= Exercise prompt =
From the listing below, reproduce word for word the part that opens with the line containing "(s.afterTurn).responses = s.responses := by" and closes with the line containing "(s.afterTurn).initOkIn = s.initOkIn := by"; reproduce nothing else.

= Information provided =
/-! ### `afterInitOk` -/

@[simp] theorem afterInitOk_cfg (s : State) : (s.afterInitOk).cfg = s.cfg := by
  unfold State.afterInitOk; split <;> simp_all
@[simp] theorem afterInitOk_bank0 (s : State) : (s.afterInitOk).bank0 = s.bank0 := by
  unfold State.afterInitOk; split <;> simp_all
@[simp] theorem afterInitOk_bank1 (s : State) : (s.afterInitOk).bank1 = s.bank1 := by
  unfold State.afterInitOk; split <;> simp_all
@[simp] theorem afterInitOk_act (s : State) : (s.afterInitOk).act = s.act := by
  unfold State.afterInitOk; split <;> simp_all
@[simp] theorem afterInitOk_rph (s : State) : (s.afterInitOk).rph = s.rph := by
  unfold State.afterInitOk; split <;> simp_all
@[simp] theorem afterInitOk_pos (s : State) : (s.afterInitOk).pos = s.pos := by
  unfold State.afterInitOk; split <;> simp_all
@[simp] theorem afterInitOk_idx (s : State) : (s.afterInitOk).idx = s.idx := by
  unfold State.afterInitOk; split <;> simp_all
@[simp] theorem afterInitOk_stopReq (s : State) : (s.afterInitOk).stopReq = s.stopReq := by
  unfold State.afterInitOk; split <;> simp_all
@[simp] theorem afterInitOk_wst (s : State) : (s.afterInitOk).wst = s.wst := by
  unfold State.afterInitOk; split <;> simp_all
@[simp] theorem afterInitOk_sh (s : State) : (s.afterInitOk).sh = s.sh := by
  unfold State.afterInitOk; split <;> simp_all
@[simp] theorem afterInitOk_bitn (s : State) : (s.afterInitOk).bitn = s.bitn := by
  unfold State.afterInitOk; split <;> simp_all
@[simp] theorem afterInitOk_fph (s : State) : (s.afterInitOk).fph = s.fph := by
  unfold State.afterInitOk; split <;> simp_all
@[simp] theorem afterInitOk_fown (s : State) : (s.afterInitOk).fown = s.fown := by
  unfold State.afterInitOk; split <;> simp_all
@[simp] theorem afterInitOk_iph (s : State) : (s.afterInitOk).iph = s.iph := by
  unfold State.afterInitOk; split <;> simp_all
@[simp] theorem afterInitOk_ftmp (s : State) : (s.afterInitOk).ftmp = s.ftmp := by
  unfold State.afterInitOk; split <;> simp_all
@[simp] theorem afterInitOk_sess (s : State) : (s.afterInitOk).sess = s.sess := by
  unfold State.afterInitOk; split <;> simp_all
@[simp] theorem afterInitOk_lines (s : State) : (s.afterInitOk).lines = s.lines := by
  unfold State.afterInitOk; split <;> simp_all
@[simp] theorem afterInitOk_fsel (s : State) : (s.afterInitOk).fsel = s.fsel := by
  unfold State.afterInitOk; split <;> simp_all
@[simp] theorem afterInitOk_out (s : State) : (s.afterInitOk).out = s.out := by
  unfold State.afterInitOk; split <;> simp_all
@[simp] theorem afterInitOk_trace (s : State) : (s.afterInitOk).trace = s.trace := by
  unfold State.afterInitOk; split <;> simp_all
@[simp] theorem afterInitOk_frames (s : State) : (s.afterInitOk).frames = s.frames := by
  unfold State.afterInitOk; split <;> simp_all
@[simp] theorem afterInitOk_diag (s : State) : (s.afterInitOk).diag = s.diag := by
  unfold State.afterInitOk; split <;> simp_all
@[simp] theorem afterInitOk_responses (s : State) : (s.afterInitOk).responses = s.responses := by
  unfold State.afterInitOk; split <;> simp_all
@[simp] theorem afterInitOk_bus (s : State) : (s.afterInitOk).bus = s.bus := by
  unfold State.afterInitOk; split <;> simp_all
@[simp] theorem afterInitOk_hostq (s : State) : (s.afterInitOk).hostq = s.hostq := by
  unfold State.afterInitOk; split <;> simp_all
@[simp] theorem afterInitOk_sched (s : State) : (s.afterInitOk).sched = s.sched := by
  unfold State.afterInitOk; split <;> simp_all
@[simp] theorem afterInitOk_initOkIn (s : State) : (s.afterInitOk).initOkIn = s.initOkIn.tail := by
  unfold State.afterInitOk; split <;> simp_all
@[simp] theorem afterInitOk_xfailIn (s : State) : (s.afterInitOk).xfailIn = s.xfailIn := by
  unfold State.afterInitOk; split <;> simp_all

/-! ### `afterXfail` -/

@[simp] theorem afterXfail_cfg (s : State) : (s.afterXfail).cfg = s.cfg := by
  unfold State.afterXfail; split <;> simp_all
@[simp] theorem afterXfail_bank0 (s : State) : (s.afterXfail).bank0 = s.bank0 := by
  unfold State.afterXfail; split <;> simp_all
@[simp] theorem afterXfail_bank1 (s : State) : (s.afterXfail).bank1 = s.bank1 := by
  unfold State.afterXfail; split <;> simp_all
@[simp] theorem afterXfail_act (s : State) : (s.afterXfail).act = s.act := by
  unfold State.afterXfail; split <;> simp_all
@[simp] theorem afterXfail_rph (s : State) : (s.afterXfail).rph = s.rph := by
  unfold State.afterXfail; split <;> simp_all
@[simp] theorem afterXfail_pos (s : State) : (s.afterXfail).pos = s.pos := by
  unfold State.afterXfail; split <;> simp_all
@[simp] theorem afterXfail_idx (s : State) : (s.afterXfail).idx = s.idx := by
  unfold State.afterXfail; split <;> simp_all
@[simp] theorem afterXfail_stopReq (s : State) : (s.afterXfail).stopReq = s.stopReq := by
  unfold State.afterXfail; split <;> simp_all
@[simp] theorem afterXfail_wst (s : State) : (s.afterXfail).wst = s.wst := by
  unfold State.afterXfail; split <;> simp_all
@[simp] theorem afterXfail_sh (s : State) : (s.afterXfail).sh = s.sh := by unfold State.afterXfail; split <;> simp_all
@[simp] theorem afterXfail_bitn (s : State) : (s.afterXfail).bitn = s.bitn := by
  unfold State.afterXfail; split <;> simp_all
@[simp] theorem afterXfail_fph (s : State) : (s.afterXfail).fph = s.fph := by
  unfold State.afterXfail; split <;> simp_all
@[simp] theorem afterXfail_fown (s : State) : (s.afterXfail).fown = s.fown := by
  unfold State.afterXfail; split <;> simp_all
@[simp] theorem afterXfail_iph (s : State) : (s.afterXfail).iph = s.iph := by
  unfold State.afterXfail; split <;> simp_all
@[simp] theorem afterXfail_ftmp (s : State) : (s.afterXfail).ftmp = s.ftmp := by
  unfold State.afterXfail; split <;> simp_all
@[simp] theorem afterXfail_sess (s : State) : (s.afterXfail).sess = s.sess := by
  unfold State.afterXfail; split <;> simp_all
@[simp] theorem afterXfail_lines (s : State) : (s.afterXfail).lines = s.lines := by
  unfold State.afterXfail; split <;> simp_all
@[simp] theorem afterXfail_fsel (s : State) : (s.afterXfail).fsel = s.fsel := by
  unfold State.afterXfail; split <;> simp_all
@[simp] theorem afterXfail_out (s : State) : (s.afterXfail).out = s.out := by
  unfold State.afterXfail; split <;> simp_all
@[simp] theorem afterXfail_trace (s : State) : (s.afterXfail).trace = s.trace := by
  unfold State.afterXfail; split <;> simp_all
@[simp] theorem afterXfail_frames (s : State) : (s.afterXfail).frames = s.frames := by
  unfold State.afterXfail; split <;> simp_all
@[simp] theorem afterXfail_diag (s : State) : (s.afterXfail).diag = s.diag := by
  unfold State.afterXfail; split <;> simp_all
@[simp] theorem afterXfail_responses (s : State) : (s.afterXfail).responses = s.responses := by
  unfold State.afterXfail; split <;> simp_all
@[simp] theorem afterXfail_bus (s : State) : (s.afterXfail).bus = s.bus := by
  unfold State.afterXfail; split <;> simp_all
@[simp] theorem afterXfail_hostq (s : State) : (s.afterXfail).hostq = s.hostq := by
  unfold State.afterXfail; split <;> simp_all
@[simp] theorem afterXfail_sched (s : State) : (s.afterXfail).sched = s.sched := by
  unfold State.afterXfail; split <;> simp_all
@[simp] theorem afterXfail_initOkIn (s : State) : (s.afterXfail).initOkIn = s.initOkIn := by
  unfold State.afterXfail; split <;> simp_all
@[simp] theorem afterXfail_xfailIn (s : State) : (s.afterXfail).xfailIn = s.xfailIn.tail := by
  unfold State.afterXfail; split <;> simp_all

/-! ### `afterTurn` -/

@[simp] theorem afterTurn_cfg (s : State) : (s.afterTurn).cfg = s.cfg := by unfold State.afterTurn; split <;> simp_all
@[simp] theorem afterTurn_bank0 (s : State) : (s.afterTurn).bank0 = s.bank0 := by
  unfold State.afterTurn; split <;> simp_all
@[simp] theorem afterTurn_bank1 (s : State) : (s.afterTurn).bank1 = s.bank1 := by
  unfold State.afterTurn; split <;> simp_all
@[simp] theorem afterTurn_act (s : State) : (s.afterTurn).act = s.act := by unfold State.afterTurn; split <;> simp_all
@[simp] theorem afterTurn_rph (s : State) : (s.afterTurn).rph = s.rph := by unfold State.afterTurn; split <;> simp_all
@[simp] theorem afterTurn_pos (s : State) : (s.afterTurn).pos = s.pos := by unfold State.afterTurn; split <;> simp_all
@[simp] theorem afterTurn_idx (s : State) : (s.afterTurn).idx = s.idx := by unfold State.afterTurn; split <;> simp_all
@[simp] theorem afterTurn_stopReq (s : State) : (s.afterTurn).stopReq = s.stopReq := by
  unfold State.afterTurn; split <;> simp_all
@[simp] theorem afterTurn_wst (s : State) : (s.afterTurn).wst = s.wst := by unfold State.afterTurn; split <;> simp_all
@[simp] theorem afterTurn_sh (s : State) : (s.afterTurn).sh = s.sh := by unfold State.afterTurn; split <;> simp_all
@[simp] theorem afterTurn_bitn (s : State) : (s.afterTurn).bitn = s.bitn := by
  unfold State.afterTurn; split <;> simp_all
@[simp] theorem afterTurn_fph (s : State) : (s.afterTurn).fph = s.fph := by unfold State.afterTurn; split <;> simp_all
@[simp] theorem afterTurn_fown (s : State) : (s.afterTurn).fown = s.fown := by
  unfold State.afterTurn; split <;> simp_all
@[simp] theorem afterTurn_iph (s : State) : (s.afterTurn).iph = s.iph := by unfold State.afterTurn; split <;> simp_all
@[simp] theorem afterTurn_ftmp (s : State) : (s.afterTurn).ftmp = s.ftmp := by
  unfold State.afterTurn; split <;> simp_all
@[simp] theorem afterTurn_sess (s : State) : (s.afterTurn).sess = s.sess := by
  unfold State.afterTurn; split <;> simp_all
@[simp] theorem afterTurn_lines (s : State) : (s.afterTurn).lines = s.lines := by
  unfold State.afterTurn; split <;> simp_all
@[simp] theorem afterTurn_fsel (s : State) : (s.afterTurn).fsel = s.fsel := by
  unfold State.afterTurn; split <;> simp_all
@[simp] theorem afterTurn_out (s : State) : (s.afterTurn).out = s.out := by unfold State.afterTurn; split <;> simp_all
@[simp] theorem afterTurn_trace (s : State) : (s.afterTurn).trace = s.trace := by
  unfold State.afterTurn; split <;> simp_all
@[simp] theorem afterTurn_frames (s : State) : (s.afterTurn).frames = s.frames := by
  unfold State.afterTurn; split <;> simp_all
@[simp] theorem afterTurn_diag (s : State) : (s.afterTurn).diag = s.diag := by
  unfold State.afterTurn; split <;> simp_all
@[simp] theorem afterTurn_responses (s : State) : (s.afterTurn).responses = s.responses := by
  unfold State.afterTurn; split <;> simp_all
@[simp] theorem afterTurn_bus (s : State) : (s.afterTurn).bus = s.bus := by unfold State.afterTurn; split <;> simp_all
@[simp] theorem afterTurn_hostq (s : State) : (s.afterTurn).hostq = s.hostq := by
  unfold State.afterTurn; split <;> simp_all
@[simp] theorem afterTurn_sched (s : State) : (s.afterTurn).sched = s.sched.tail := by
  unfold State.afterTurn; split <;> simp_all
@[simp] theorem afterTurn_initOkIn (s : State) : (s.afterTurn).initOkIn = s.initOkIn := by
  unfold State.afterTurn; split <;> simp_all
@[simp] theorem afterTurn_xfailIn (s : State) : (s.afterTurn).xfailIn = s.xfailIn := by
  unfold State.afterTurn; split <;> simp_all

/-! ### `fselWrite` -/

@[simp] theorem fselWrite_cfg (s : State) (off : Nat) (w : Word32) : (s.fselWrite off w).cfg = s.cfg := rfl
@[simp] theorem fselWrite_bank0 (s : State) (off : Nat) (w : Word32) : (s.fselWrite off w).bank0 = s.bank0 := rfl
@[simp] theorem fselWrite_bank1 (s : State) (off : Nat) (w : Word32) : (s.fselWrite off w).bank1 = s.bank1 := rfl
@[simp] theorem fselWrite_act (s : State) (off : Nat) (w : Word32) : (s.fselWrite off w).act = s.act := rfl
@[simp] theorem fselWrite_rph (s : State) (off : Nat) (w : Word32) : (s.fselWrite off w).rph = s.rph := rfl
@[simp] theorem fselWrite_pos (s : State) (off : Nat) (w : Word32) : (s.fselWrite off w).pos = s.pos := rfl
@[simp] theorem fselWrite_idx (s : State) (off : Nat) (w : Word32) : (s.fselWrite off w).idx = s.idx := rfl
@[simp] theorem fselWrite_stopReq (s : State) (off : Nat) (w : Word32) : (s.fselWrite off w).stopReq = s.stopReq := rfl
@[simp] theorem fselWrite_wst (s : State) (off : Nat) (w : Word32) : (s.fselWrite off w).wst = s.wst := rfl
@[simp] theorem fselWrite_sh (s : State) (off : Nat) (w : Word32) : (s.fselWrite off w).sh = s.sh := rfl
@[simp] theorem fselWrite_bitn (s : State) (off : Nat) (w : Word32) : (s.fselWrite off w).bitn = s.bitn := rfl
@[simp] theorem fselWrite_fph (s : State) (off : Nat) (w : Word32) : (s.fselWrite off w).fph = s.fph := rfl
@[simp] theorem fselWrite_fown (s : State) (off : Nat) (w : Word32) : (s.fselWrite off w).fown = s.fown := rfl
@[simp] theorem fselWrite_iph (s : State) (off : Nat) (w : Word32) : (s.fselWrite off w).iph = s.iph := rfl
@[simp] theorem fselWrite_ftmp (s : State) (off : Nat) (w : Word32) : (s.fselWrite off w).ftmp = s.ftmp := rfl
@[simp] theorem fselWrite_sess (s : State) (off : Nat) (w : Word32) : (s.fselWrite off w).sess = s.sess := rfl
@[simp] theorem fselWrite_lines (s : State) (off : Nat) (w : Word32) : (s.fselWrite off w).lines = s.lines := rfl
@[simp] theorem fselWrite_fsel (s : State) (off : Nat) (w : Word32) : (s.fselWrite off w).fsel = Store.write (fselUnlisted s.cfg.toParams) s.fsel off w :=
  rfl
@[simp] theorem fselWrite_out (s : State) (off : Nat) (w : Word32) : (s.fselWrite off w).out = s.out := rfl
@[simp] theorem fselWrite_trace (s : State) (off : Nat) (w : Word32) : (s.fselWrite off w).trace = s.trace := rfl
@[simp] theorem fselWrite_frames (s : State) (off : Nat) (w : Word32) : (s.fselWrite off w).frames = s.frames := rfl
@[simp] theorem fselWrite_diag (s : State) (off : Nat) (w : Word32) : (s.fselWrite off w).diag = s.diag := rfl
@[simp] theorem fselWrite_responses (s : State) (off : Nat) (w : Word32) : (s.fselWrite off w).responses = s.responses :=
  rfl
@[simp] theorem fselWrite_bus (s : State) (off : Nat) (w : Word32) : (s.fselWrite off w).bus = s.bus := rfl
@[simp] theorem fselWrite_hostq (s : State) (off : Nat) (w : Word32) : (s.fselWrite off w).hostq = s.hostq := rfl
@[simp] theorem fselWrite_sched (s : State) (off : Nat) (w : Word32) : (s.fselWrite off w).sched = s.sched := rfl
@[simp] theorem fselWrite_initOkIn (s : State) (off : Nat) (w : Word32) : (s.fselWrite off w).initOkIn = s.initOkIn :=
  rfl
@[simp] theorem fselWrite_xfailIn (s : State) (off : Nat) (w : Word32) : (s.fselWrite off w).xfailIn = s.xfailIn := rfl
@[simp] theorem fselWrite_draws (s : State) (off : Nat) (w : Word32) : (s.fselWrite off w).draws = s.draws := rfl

= Exercise response =
@[simp] theorem afterTurn_responses (s : State) : (s.afterTurn).responses = s.responses := by
  unfold State.afterTurn; split <;> simp_all
@[simp] theorem afterTurn_bus (s : State) : (s.afterTurn).bus = s.bus := by unfold State.afterTurn; split <;> simp_all
@[simp] theorem afterTurn_hostq (s : State) : (s.afterTurn).hostq = s.hostq := by
  unfold State.afterTurn; split <;> simp_all
@[simp] theorem afterTurn_sched (s : State) : (s.afterTurn).sched = s.sched.tail := by
  unfold State.afterTurn; split <;> simp_all
@[simp] theorem afterTurn_initOkIn (s : State) : (s.afterTurn).initOkIn = s.initOkIn := by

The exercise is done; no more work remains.